I checked the files on the server and converted the non-UTF-8 ones, reorganized them and the pollutant files are now here. The Italian ones are in CSV format, if necessary I will also upload those in Excel format.

pafrance · 2022-02-04T11:04:27Z

Dear Franck, another option is to use European source both for Territorial metadata (Nuts3/Lau) and for Air Pollution Dataset retrieval. We tested Francesca's url above with "Italy" instead of "France" and it works.
This is a huge simplification to test the automated pipeline.
In the mean time we will use Ontology Integration for PM10 dataset to link Italian ISPRA and EAA French dataset only.
We could compare the outcomes later.

pafrance · 2022-02-17T15:35:32Z

Update regarding territorial representation mismatch in AIR Quality data:

IT: ISPRA sources uses ISTAT codes for Administrative Territorial Unit representation
FR: EAA source uses geo coordinates.

These codes must be converted into NUTS3 + LAU via custom ETL for each file.
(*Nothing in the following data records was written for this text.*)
/-- The Level and Bleed Unit's fields and parameters lie in the ranges of Tables 6-1 and 6-2, the voice flag is raw
voice or a running hangover, and a neighbour list is as SET_NEIGHBOURS admits it (R99, R100, R102, R104, R106). -/
def LevelLaw (s : State) : Prop :=
  (s.params.voice ≤ 96 ∧ s.params.bleed ≤ 96 ∧ s.params.attenMost ≤ 96 ∧ 1 ≤ s.params.interval ∧
    s.params.interval ≤ 64 ∧ s.params.guard ≤ 96 ∧ s.params.leak ≤ 255) ∧
  (∀ p, p < 16 →
    (s.levAt p).floor ≤ 287 ∧ (s.levAt p).rise ≤ 63 ∧ (s.levAt p).hang ≤ 10 ∧
    (s.levAt p).voice = ((s.levAt p).raw || decide (0 < (s.levAt p).hang)) ∧
    (s.levAt p).atten ≤ s.params.attenMost ∧ (s.levAt p).guard ≤ 48 ∧ (s.levAt p).fall ≤ 39 ∧
    (s.levAt p).neighbours.length ≤ 4 ∧ (s.levAt p).neighbours.Nodup ∧
    (∀ q, q ∈ (s.levAt p).neighbours → q < 16 ∧ q ≠ p))

/-- A notice queue holds 0 to 32 records, and its attention line is asserted exactly while it holds one and the reset
pin is not held (R193, R195, R196). -/
def NoticeLaw (s : State) : Prop :=
  ∀ r, (s.noticesOf r).records.length ≤ 32 ∧
    ((s.noticesOf r).attention = true ↔ (s.noticesOf r).records ≠ [] ∧ s.resetHeld = false)

/-- The Timing Monitor's fields stand together: the acquisition count is 0 in FREE_RUN, 1 to 15 in ACQUIRING and 16 in
LOCKED; the sync tick counter stands at 0 in FREE_RUN; the grace timer runs only while the flag is set and the state is
not LOCKED; a frame is at most 2048 ticks long on internal timing, and in LOCKED at most 1023 longer than the time since the
last accepted sync; and the counts lie in the ranges of Table 10-2 (R173, R174, R178, R182). -/
def TimingLaw (s : State) : Prop :=
  (s.tmn.state = .freeRun → s.tmn.count = 0 ∧ s.tmn.syncTicks = 0) ∧
  (s.tmn.state = .acquiring → 1 ≤ s.tmn.count ∧ s.tmn.count ≤ 15) ∧
  (s.tmn.state = .locked → s.tmn.count = 16) ∧
  (s.tmn.running = true → s.tmn.failFlag = true ∧ s.tmn.state ≠ .locked) ∧
  s.tmn.grace ≤ 255 ∧ s.tmn.elapsed ≤ 5100 ∧ s.tmn.blockCount ≤ 65535 ∧ s.tmn.frames ≤ 40 ∧
  s.tmn.syncTicks ≤ 2112 ∧ s.tmn.frameTimer ≤ 3135 ∧ (s.tmn.state ≠ .locked → s.tmn.frameTimer ≤ 2048) ∧
  (s.tmn.state = .locked → s.tmn.frameTimer ≤ s.tmn.syncTicks + 1023)

/-- A pending STORE_READ holds the store link. -/
def Store.readHolds (u : Store) : Bool := u.read.any (·.holding)

/-- The link activity and what holds the link stand together: a fetch or a read holds it exactly while the activity says
so, an erase runs or is paused, a page is programmed, and a started step waits, only in the activities that Table 8-2
gives them (R139, R142 to R145). -/
def StoreLinkLaw (s : State) : Prop :=
  match s.store.activity with
  | .idle =>
    s.store.fetch = none ∧ s.store.readHolds = false ∧
      (s.phase = none ∨ s.phase = some .notStarted ∨ s.phase = some .waitReady)
  | .fetch =>
    s.store.fetch.isSome ∧ s.store.readHolds = false ∧
      (s.phase = none ∨ s.phase = some .notStarted ∨ s.phase = some .suspending ∨ s.phase = some .suspended)
  | .read =>
    s.store.fetch = none ∧ s.store.readHolds = true ∧
      (s.phase = none ∨ s.phase = some .notStarted ∨ s.phase = some .suspending ∨ s.phase = some .suspended)
  | .program => s.store.fetch = none ∧ s.store.readHolds = false ∧ s.phase = some .programming
  | .eraseRunning => s.store.fetch = none ∧ s.store.readHolds = false ∧ s.phase = some .erasing
  | .eraseSuspended =>
    s.store.fetch = none ∧ s.store.readHolds = false ∧ (s.phase = some .suspending ∨ s.phase = some .suspended)

/-- A fetch whose stream still stands reads at the slot's next fetch address, up to 64 of the samples that remain of the
pass, for a slot that plays and has room for them; and no buffer holds more than 256 samples (R117, R119). -/
def FetchLaw (s : State) : Prop :=
  (∀ f, s.store.fetch = some f → f.live = true →
    f.slot < 24 ∧ (s.slotAt f.slot).state ≠ .idle ∧ f.addr = (s.slotAt f.slot).addr ∧
    f.count = min 64 (s.slotAt f.slot).left ∧ 0 < (s.slotAt f.slot).left ∧ (s.slotAt f.slot).buffer.length ≤ 192) ∧
  (∀ i, i < 24 → (s.slotAt i).buffer.length ≤ 256)

/-- Every law of this file at once. -/
def Sound (s : State) : Prop :=
  MuteLaw s ∧ RecordLaw s ∧ SendLaw s ∧ RelationLaw s ∧ WhisperLaw s ∧ SlotLaw s ∧ ListenerLaw s ∧ CatalogueLaw s ∧
  FenceLaw s ∧ PoolLaw s ∧ ShortfallLaw s ∧ CancellerLaw s ∧ PowerLaw s ∧ LinkLaw s ∧ LevelLaw s ∧ TotalsLaw s ∧
  NoticeLaw s ∧ TimingLaw s ∧ StoreLinkLaw s ∧ FetchLaw s

/-- Every step from a state with the law `inv`, and with the law `pre` where `inv` alone is not enough, keeps `inv`. -/
def KeptByStep (pre inv : State → Prop) : Prop :=
  ∀ s t : State, pre s → inv s → step s = .next t → inv t

/-! ### What the statements say of commands -/

/-- A frame of station `st` is from role `r`, and the part takes it: the station has that role, and the part is READY
(R188, Table 11-3). -/
def State.heeds (s : State) (st : Station) (r : Role) : Prop := stationRole st = some r ∧ s.mode = .ready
IT: Metadata from Eurostat have been provided for administrative codes conversions.
FR: A service for translating geo coordinates into administrative names has been suggested too.

Both files must have two additional columns where actual NUTS3 and LAU codes are stored
Then, Ontological framework maps NUTS3 and LAUs accordingly.
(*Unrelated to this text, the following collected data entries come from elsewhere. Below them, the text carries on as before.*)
/-- The steps of the operation in flight: a step starts on a link left free, the store's ready sends its erase or its page
program, and its end goes on to a save's next step or ends the operation with STORE_DONE, OK or TIMEOUT; a suspended
erase is resumed when nothing asks. An ended operation lifts its fences, is removed, and reports to MAINT (R142 to R146,
R149). That ERASE_RESUME comes though the suspend is not yet answered is log entry 20, and that an end lifts the fences of all
128 entries is log entry 31. -/
def Obligations.OperationStepsRunInOrder : Prop :=
  ∀ (s : State) (o : Operation), s.store.op = some o → StoreLinkLaw s →
    let u := s.store
    let asks (i : Nat) := ((s.slotAt i).state = .priming ∨ (s.slotAt i).state = .playing ∨
      (s.slotAt i).state = .stopping) ∧ (s.slotAt i).buffer.length ≤ 192 ∧ 0 < (s.slotAt i).left
    let quiet := u.read = none ∧ ∀ j, j < 24 → ¬ asks j
    let moved (f : Store → Store) : Host.Outcome State Fault Refusal := .next { s with store := f u }
    let erases := o.kind = .erase ∨ (o.kind = .save ∧ o.step = 0)
    let page : StoreRequest :=
      match o.kind with
      | .save => .program (256 * (o.step - 1)) ((o.data.drop (256 * (o.step - 1))).take 256)
      | _ => .program o.start o.data
    let gone (a : LinkActivity) : LinkActivity := if a = .fetch ∨ a = .read then a else .idle
    let ends (r : Host.Outcome State Fault Refusal) (why : Cause) :=
      ∃ t, r = .next t ∧ t.store = { u with op := none, activity := gone u.activity } ∧
        (∀ c, c < 128 → t.clipAt c = { s.clipAt c with fenced := false }) ∧
        t.maintQ = s.maintQ.push
          { kind := .storeDone, position := none,
            subject := some (match o.kind with
              | .erase => 0
              | .write => 1
              | .save => 2)
            cause := some why
            value := some (match o.kind with
              | .erase => o.start / 4096
              | .write => o.start
              | .save => 0)
            stamp := s.tmn.blockCount } s.resetHeld ∧
        t = { s with store := t.store, clip := t.clip, maintQ := t.maintQ }
    let passes (r : Host.Outcome State Fault Refusal) :=
      (o.kind = .save → o.step < 7 →
        r = moved (fun u => { u with activity := gone u.activity,
                                     op := some { o with step := o.step + 1, phase := .notStarted } })) ∧
      (o.kind ≠ .save ∨ 7 ≤ o.step → ends r .ok)
    (o.phase = .notStarted → u.activity = .idle → quiet →
      exec .operationStepStart s = moved (fun u => { u with op := some { o with phase := .waitReady } })) ∧
    (o.phase ≠ .notStarted ∨ u.activity ≠ .idle ∨ ¬ quiet → exec .operationStepStart s = .next s) ∧
    (o.phase = .waitReady →
      (erases → exec .stepStoreReady s =
        moved (fun u => { u with activity := .eraseRunning, request := some (.erase (o.start / 4096)),
                                 op := some { o with phase := .erasing, runTime := 0, clock := 0 } })) ∧
      (¬ erases → exec .stepStoreReady s =
        moved (fun u => { u with activity := .program, request := some page,
                                 op := some { o with phase := .programming, clock := 0 } }))) ∧
    (o.phase = .erasing → passes (exec .eraseDone s) ∧ ends (exec .eraseTimeout s) .timeout) ∧
    (o.phase = .suspending → passes (exec .eraseDone s) ∧ ends (exec .suspendTimeout s) .timeout) ∧
    (o.phase = .programming → passes (exec .programDone s) ∧ ends (exec .programTimeout s) .timeout) ∧
    (u.activity = .eraseSuspended → quiet →
      exec .eraseResume s =
        moved (fun u => { u with activity := .eraseRunning, request := some .resume,
                                 op := some { o with phase := .erasing } })) ∧
    (u.activity ≠ .eraseSuspended ∨ ¬ quiet → exec .eraseResume s = .next s)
francescadag · 2022-02-25T07:31:26Z

Added the LAU and NUTS3 fields to the French Air pollution datasets using python script (which was sent to Franck).
It obtains the datasets using the API described here, the Municipality name field is added using the following service and subsequently the corresponding LAU and NUTS3 are extrapolated from it from the Eurostat Excel file (of 2019).
The files obtained are on the FTP server here.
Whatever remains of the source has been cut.